Bash supports both old and newer behavior wrt environment strings. If an environment string doesn't contain `=' or starts with `=' (no name), bash skips it (way, way back in the day, such strings would cause some applications -- notably `sh' -- to seg fault). An environment string that contains an `=', doesn't follow the naming rules for an exported shell function, but has a name that is not a valid shell variable name, gets passed to child processes in their environment but otherwise ignored.

Bash doesn't export or import array variables. There is code in there to do it, just commented out. It encodes the value as a compound variable assignment, similar to the output of `declare -p'. I've never released a version of bash with that code enabled.
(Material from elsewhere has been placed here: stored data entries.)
@[simp] theorem State.setHdist_params (n : BitVec 5) : (s.setHdist n).params = s.params := rfl
@[simp] theorem State.setHdist_phase (n : BitVec 5) : (s.setHdist n).phase = s.phase := rfl
@[simp] theorem State.setHdist_bytePos (n : BitVec 5) : (s.setHdist n).bytePos = s.bytePos := rfl
@[simp] theorem State.setHdist_bitOff (n : BitVec 5) : (s.setHdist n).bitOff = s.bitOff := rfl
@[simp] theorem State.setHdist_done (n : BitVec 5) : (s.setHdist n).done = s.done := rfl
@[simp] theorem State.setHdist_err (n : BitVec 5) : (s.setHdist n).err = s.err := rfl
@[simp] theorem State.setHdist_inLen (n : BitVec 5) : (s.setHdist n).inLen = s.inLen := rfl
@[simp] theorem State.setHdist_outCap (n : BitVec 5) : (s.setHdist n).outCap = s.outCap := rfl
@[simp] theorem State.setHdist_outLen (n : BitVec 5) : (s.setHdist n).outLen = s.outLen := rfl
@[simp] theorem State.setHdist_blkCnt (n : BitVec 5) : (s.setHdist n).blkCnt = s.blkCnt := rfl
@[simp] theorem State.setHdist_bfinal (n : BitVec 5) : (s.setHdist n).bfinal = s.bfinal := rfl
@[simp] theorem State.setHdist_btype (n : BitVec 5) : (s.setHdist n).btype = s.btype := rfl
@[simp] theorem State.setHdist_hlit (n : BitVec 5) : (s.setHdist n).hlit = s.hlit := rfl
@[simp] theorem State.setHdist_hdist (n : BitVec 5) : (s.setHdist n).hdist = n := rfl
@[simp] theorem State.setHdist_hclen (n : BitVec 5) : (s.setHdist n).hclen = s.hclen := rfl
@[simp] theorem State.setHdist_clLens (n : BitVec 5) : (s.setHdist n).clLens = s.clLens := rfl
@[simp] theorem State.setHdist_lens (n : BitVec 5) : (s.setHdist n).lens = s.lens := rfl
@[simp] theorem State.setHdist_treeLL (n : BitVec 5) : (s.setHdist n).treeLL = s.treeLL := rfl
@[simp] theorem State.setHdist_treeD (n : BitVec 5) : (s.setHdist n).treeD = s.treeD := rfl
@[simp] theorem State.setHdist_treeCL (n : BitVec 5) : (s.setHdist n).treeCL = s.treeCL := rfl
@[simp] theorem State.setHdist_inMem (n : BitVec 5) : (s.setHdist n).inMem = s.inMem := rfl
@[simp] theorem State.setHdist_outMem (n : BitVec 5) : (s.setHdist n).outMem = s.outMem := rfl
@[simp] theorem State.setHdist_lenOp (n : BitVec 5) : (s.setHdist n).lenOp = s.lenOp := rfl
@[simp] theorem State.setHdist_distOp (n : BitVec 5) : (s.setHdist n).distOp = s.distOp := rfl
@[simp] theorem State.setHdist_inRace (n : BitVec 5) : (s.setHdist n).inRace = s.inRace := rfl
@[simp] theorem State.setHdist_outRace (n : BitVec 5) : (s.setHdist n).outRace = s.outRace := rfl
@[simp] theorem State.setHdist_hostQ (n : BitVec 5) : (s.setHdist n).hostQ = s.hostQ := rfl
@[simp] theorem State.setHdist_hostRData (n : BitVec 5) : (s.setHdist n).hostRData = s.hostRData := rfl
@[simp] theorem State.setHdist_drawIdx (n : BitVec 5) : (s.setHdist n).drawIdx = s.drawIdx := rfl
@[simp] theorem State.setHdist_epoch (n : BitVec 5) : (s.setHdist n).epoch = s.epoch := rfl
@[simp] theorem State.setHdist_busy (n : BitVec 5) : (s.setHdist n).busy = s.busy := rfl
@[simp] theorem State.setHdist_lensIdx (n : BitVec 5) : (s.setHdist n).lensIdx = s.lensIdx := rfl
@[simp] theorem State.setHdist_pos (n : BitVec 5) : (s.setHdist n).pos = s.pos := rfl
@[simp] theorem State.setHdist_inByte (n : BitVec 5) (a : Nat) : (s.setHdist n).inByte a = s.inByte a := rfl

@[simp] theorem State.setHclen_params (n : BitVec 5) : (s.setHclen n).params = s.params := rfl
@[simp] theorem State.setHclen_phase (n : BitVec 5) : (s.setHclen n).phase = s.phase := rfl
@[simp] theorem State.setHclen_bytePos (n : BitVec 5) : (s.setHclen n).bytePos = s.bytePos := rfl
@[simp] theorem State.setHclen_bitOff (n : BitVec 5) : (s.setHclen n).bitOff = s.bitOff := rfl
@[simp] theorem State.setHclen_done (n : BitVec 5) : (s.setHclen n).done = s.done := rfl
@[simp] theorem State.setHclen_err (n : BitVec 5) : (s.setHclen n).err = s.err := rfl
@[simp] theorem State.setHclen_inLen (n : BitVec 5) : (s.setHclen n).inLen = s.inLen := rfl
@[simp] theorem State.setHclen_outCap (n : BitVec 5) : (s.setHclen n).outCap = s.outCap := rfl
@[simp] theorem State.setHclen_outLen (n : BitVec 5) : (s.setHclen n).outLen = s.outLen := rfl
@[simp] theorem State.setHclen_blkCnt (n : BitVec 5) : (s.setHclen n).blkCnt = s.blkCnt := rfl
@[simp] theorem State.setHclen_bfinal (n : BitVec 5) : (s.setHclen n).bfinal = s.bfinal := rfl
@[simp] theorem State.setHclen_btype (n : BitVec 5) : (s.setHclen n).btype = s.btype := rfl
@[simp] theorem State.setHclen_hlit (n : BitVec 5) : (s.setHclen n).hlit = s.hlit := rfl
@[simp] theorem State.setHclen_hdist (n : BitVec 5) : (s.setHclen n).hdist = s.hdist := rfl
@[simp] theorem State.setHclen_hclen (n : BitVec 5) : (s.setHclen n).hclen = n := rfl
@[simp] theorem State.setHclen_clLens (n : BitVec 5) : (s.setHclen n).clLens = s.clLens := rfl
@[simp] theorem State.setHclen_lens (n : BitVec 5) : (s.setHclen n).lens = s.lens := rfl
@[simp] theorem State.setHclen_treeLL (n : BitVec 5) : (s.setHclen n).treeLL = s.treeLL := rfl
@[simp] theorem State.setHclen_treeD (n : BitVec 5) : (s.setHclen n).treeD = s.treeD := rfl
@[simp] theorem State.setHclen_treeCL (n : BitVec 5) : (s.setHclen n).treeCL = s.treeCL := rfl
@[simp] theorem State.setHclen_inMem (n : BitVec 5) : (s.setHclen n).inMem = s.inMem := rfl
@[simp] theorem State.setHclen_outMem (n : BitVec 5) : (s.setHclen n).outMem = s.outMem := rfl
@[simp] theorem State.setHclen_lenOp (n : BitVec 5) : (s.setHclen n).lenOp = s.lenOp := rfl
@[simp] theorem State.setHclen_distOp (n : BitVec 5) : (s.setHclen n).distOp = s.distOp := rfl
@[simp] theorem State.setHclen_inRace (n : BitVec 5) : (s.setHclen n).inRace = s.inRace := rfl
@[simp] theorem State.setHclen_outRace (n : BitVec 5) : (s.setHclen n).outRace = s.outRace := rfl
@[simp] theorem State.setHclen_hostQ (n : BitVec 5) : (s.setHclen n).hostQ = s.hostQ := rfl
@[simp] theorem State.setHclen_hostRData (n : BitVec 5) : (s.setHclen n).hostRData = s.hostRData := rfl
@[simp] theorem State.setHclen_drawIdx (n : BitVec 5) : (s.setHclen n).drawIdx = s.drawIdx := rfl
@[simp] theorem State.setHclen_epoch (n : BitVec 5) : (s.setHclen n).epoch = s.epoch := rfl
@[simp] theorem State.setHclen_busy (n : BitVec 5) : (s.setHclen n).busy = s.busy := rfl
@[simp] theorem State.setHclen_lensIdx (n : BitVec 5) : (s.setHclen n).lensIdx = s.lensIdx := rfl
@[simp] theorem State.setHclen_lensTotal (n : BitVec 5) : (s.setHclen n).lensTotal = s.lensTotal := rfl
@[simp] theorem State.setHclen_pos (n : BitVec 5) : (s.setHclen n).pos = s.pos := rfl
@[simp] theorem State.setHclen_inByte (n : BitVec 5) (a : Nat) : (s.setHclen n).inByte a = s.inByte a := rfl

@[simp] theorem State.setClLens_params (l : List (BitVec 3)) : (s.setClLens l).params = s.params := rfl
@[simp] theorem State.setClLens_phase (l : List (BitVec 3)) : (s.setClLens l).phase = s.phase := rfl
@[simp] theorem State.setClLens_bytePos (l : List (BitVec 3)) : (s.setClLens l).bytePos = s.bytePos := rfl
@[simp] theorem State.setClLens_bitOff (l : List (BitVec 3)) : (s.setClLens l).bitOff = s.bitOff := rfl
@[simp] theorem State.setClLens_done (l : List (BitVec 3)) : (s.setClLens l).done = s.done := rfl
@[simp] theorem State.setClLens_err (l : List (BitVec 3)) : (s.setClLens l).err = s.err := rfl
@[simp] theorem State.setClLens_inLen (l : List (BitVec 3)) : (s.setClLens l).inLen = s.inLen := rfl
@[simp] theorem State.setClLens_outCap (l : List (BitVec 3)) : (s.setClLens l).outCap = s.outCap := rfl
@[simp] theorem State.setClLens_outLen (l : List (BitVec 3)) : (s.setClLens l).outLen = s.outLen := rfl
@[simp] theorem State.setClLens_blkCnt (l : List (BitVec 3)) : (s.setClLens l).blkCnt = s.blkCnt := rfl
@[simp] theorem State.setClLens_bfinal (l : List (BitVec 3)) : (s.setClLens l).bfinal = s.bfinal := rfl
@[simp] theorem State.setClLens_btype (l : List (BitVec 3)) : (s.setClLens l).btype = s.btype := rfl
@[simp] theorem State.setClLens_hlit (l : List (BitVec 3)) : (s.setClLens l).hlit = s.hlit := rfl
@[simp] theorem State.setClLens_hdist (l : List (BitVec 3)) : (s.setClLens l).hdist = s.hdist := rfl
@[simp] theorem State.setClLens_hclen (l : List (BitVec 3)) : (s.setClLens l).hclen = s.hclen := rfl
@[simp] theorem State.setClLens_clLens (l : List (BitVec 3)) : (s.setClLens l).clLens = l := rfl
@[simp] theorem State.setClLens_lens (l : List (BitVec 3)) : (s.setClLens l).lens = s.lens := rfl
@[simp] theorem State.setClLens_treeLL (l : List (BitVec 3)) : (s.setClLens l).treeLL = s.treeLL := rfl
@[simp] theorem State.setClLens_treeD (l : List (BitVec 3)) : (s.setClLens l).treeD = s.treeD := rfl
@[simp] theorem State.setClLens_treeCL (l : List (BitVec 3)) : (s.setClLens l).treeCL = s.treeCL := rfl
@[simp] theorem State.setClLens_inMem (l : List (BitVec 3)) : (s.setClLens l).inMem = s.inMem := rfl
@[simp] theorem State.setClLens_outMem (l : List (BitVec 3)) : (s.setClLens l).outMem = s.outMem := rfl
@[simp] theorem State.setClLens_lenOp (l : List (BitVec 3)) : (s.setClLens l).lenOp = s.lenOp := rfl
@[simp] theorem State.setClLens_distOp (l : List (BitVec 3)) : (s.setClLens l).distOp = s.distOp := rfl
@[simp] theorem State.setClLens_inRace (l : List (BitVec 3)) : (s.setClLens l).inRace = s.inRace := rfl
@[simp] theorem State.setClLens_outRace (l : List (BitVec 3)) : (s.setClLens l).outRace = s.outRace := rfl
@[simp] theorem State.setClLens_hostQ (l : List (BitVec 3)) : (s.setClLens l).hostQ = s.hostQ := rfl
@[simp] theorem State.setClLens_hostRData (l : List (BitVec 3)) : (s.setClLens l).hostRData = s.hostRData := rfl
@[simp] theorem State.setClLens_drawIdx (l : List (BitVec 3)) : (s.setClLens l).drawIdx = s.drawIdx := rfl
@[simp] theorem State.setClLens_epoch (l : List (BitVec 3)) : (s.setClLens l).epoch = s.epoch := rfl
@[simp] theorem State.setClLens_busy (l : List (BitVec 3)) : (s.setClLens l).busy = s.busy := rfl
@[simp] theorem State.setClLens_lensIdx (l : List (BitVec 3)) : (s.setClLens l).lensIdx = s.lensIdx := rfl
@[simp] theorem State.setClLens_lensTotal (l : List (BitVec 3)) : (s.setClLens l).lensTotal = s.lensTotal := rfl
@[simp] theorem State.setClLens_pos (l : List (BitVec 3)) : (s.setClLens l).pos = s.pos := rfl
@[simp] theorem State.setClLens_inByte (l : List (BitVec 3)) (a : Nat) : (s.setClLens l).inByte a = s.inByte a := rfl

@[simp] theorem State.setLens_params (l : List (BitVec 4)) : (s.setLens l).params = s.params := rfl
@[simp] theorem State.setLens_phase (l : List (BitVec 4)) : (s.setLens l).phase = s.phase := rfl
@[simp] theorem State.setLens_bytePos (l : List (BitVec 4)) : (s.setLens l).bytePos = s.bytePos := rfl
@[simp] theorem State.setLens_bitOff (l : List (BitVec 4)) : (s.setLens l).bitOff = s.bitOff := rfl
@[simp] theorem State.setLens_done (l : List (BitVec 4)) : (s.setLens l).done = s.done := rfl
@[simp] theorem State.setLens_err (l : List (BitVec 4)) : (s.setLens l).err = s.err := rfl
@[simp] theorem State.setLens_inLen (l : List (BitVec 4)) : (s.setLens l).inLen = s.inLen := rfl
@[simp] theorem State.setLens_outCap (l : List (BitVec 4)) : (s.setLens l).outCap = s.outCap := rfl
@[simp] theorem State.setLens_outLen (l : List (BitVec 4)) : (s.setLens l).outLen = s.outLen := rfl
@[simp] theorem State.setLens_blkCnt (l : List (BitVec 4)) : (s.setLens l).blkCnt = s.blkCnt := rfl
@[simp] theorem State.setLens_bfinal (l : List (BitVec 4)) : (s.setLens l).bfinal = s.bfinal := rfl
@[simp] theorem State.setLens_btype (l : List (BitVec 4)) : (s.setLens l).btype = s.btype := rfl
@[simp] theorem State.setLens_hlit (l : List (BitVec 4)) : (s.setLens l).hlit = s.hlit := rfl
@[simp] theorem State.setLens_hdist (l : List (BitVec 4)) : (s.setLens l).hdist = s.hdist := rfl
@[simp] theorem State.setLens_hclen (l : List (BitVec 4)) : (s.setLens l).hclen = s.hclen := rfl
@[simp] theorem State.setLens_clLens (l : List (BitVec 4)) : (s.setLens l).clLens = s.clLens := rfl
@[simp] theorem State.setLens_lens (l : List (BitVec 4)) : (s.setLens l).lens = l := rfl
@[simp] theorem State.setLens_treeLL (l : List (BitVec 4)) : (s.setLens l).treeLL = s.treeLL := rfl
@[simp] theorem State.setLens_treeD (l : List (BitVec 4)) : (s.setLens l).treeD = s.treeD := rfl
@[simp] theorem State.setLens_treeCL (l : List (BitVec 4)) : (s.setLens l).treeCL = s.treeCL := rfl
@[simp] theorem State.setLens_inMem (l : List (BitVec 4)) : (s.setLens l).inMem = s.inMem := rfl
@[simp] theorem State.setLens_outMem (l : List (BitVec 4)) : (s.setLens l).outMem = s.outMem := rfl
@[simp] theorem State.setLens_lenOp (l : List (BitVec 4)) : (s.setLens l).lenOp = s.lenOp := rfl
@[simp] theorem State.setLens_distOp (l : List (BitVec 4)) : (s.setLens l).distOp = s.distOp := rfl
@[simp] theorem State.setLens_inRace (l : List (BitVec 4)) : (s.setLens l).inRace = s.inRace := rfl
@[simp] theorem State.setLens_outRace (l : List (BitVec 4)) : (s.setLens l).outRace = s.outRace := rfl
@[simp] theorem State.setLens_hostQ (l : List (BitVec 4)) : (s.setLens l).hostQ = s.hostQ := rfl
@[simp] theorem State.setLens_hostRData (l : List (BitVec 4)) : (s.setLens l).hostRData = s.hostRData := rfl
@[simp] theorem State.setLens_drawIdx (l : List (BitVec 4)) : (s.setLens l).drawIdx = s.drawIdx := rfl
@[simp] theorem State.setLens_epoch (l : List (BitVec 4)) : (s.setLens l).epoch = s.epoch := rfl
@[simp] theorem State.setLens_busy (l : List (BitVec 4)) : (s.setLens l).busy = s.busy := rfl
@[simp] theorem State.setLens_lensTotal (l : List (BitVec 4)) : (s.setLens l).lensTotal = s.lensTotal := rfl
@[simp] theorem State.setLens_pos (l : List (BitVec 4)) : (s.setLens l).pos = s.pos := rfl
@[simp] theorem State.setLens_inByte (l : List (BitVec 4)) (a : Nat) : (s.setLens l).inByte a = s.inByte a := rfl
One of the concerns has been distinguishing it from a
scalar variable with value `( some list of words )'.

There aren't any shells that export arrays as arrays. ksh93 and mksh export element 0 as a scalar variable. yash exports the values as a colon-separated list, but doesn't import the variable as an array. bash and zsh don't allow it.

Bash does export and import shell functions, encoding the names in a way that allows the shell to recognize them as functions.
(0005653)
calestyo (reporter)
2022-02-02 16:39

Re: https://www.austingroupbugs.net/view.php?id=1561#c5650 [^]

8.1 Environment Variable Definition says:
"If more than one string in an environment of a process has the same name, the consequences are undefined."
(0005654)
kre (reporter)
2022-02-02 18:44

Re Note: 0005653

Thanks.

Undefined seems a little harsh however, I'd have thought unspecified
should be sufficient for this.
(0005662)
mirabilos (reporter)
2022-02-06 11:18

It absolutely needs to stay unspecified whether “bad names” are passed to child processes. I thought we had fought about this already?

In mksh, the child environment is created from scratch, using exported shell parameters and nothing else. Requiring passthrough here would be insane, a weird hell of trying to deal with setenv/unsetenv/whatever… and explode _more_ in the face of duplicates than the current method.
(0005665)
chet_ramey (reporter)
2022-02-06 18:18

Re: "fighting about it". We may have, I don't remember when.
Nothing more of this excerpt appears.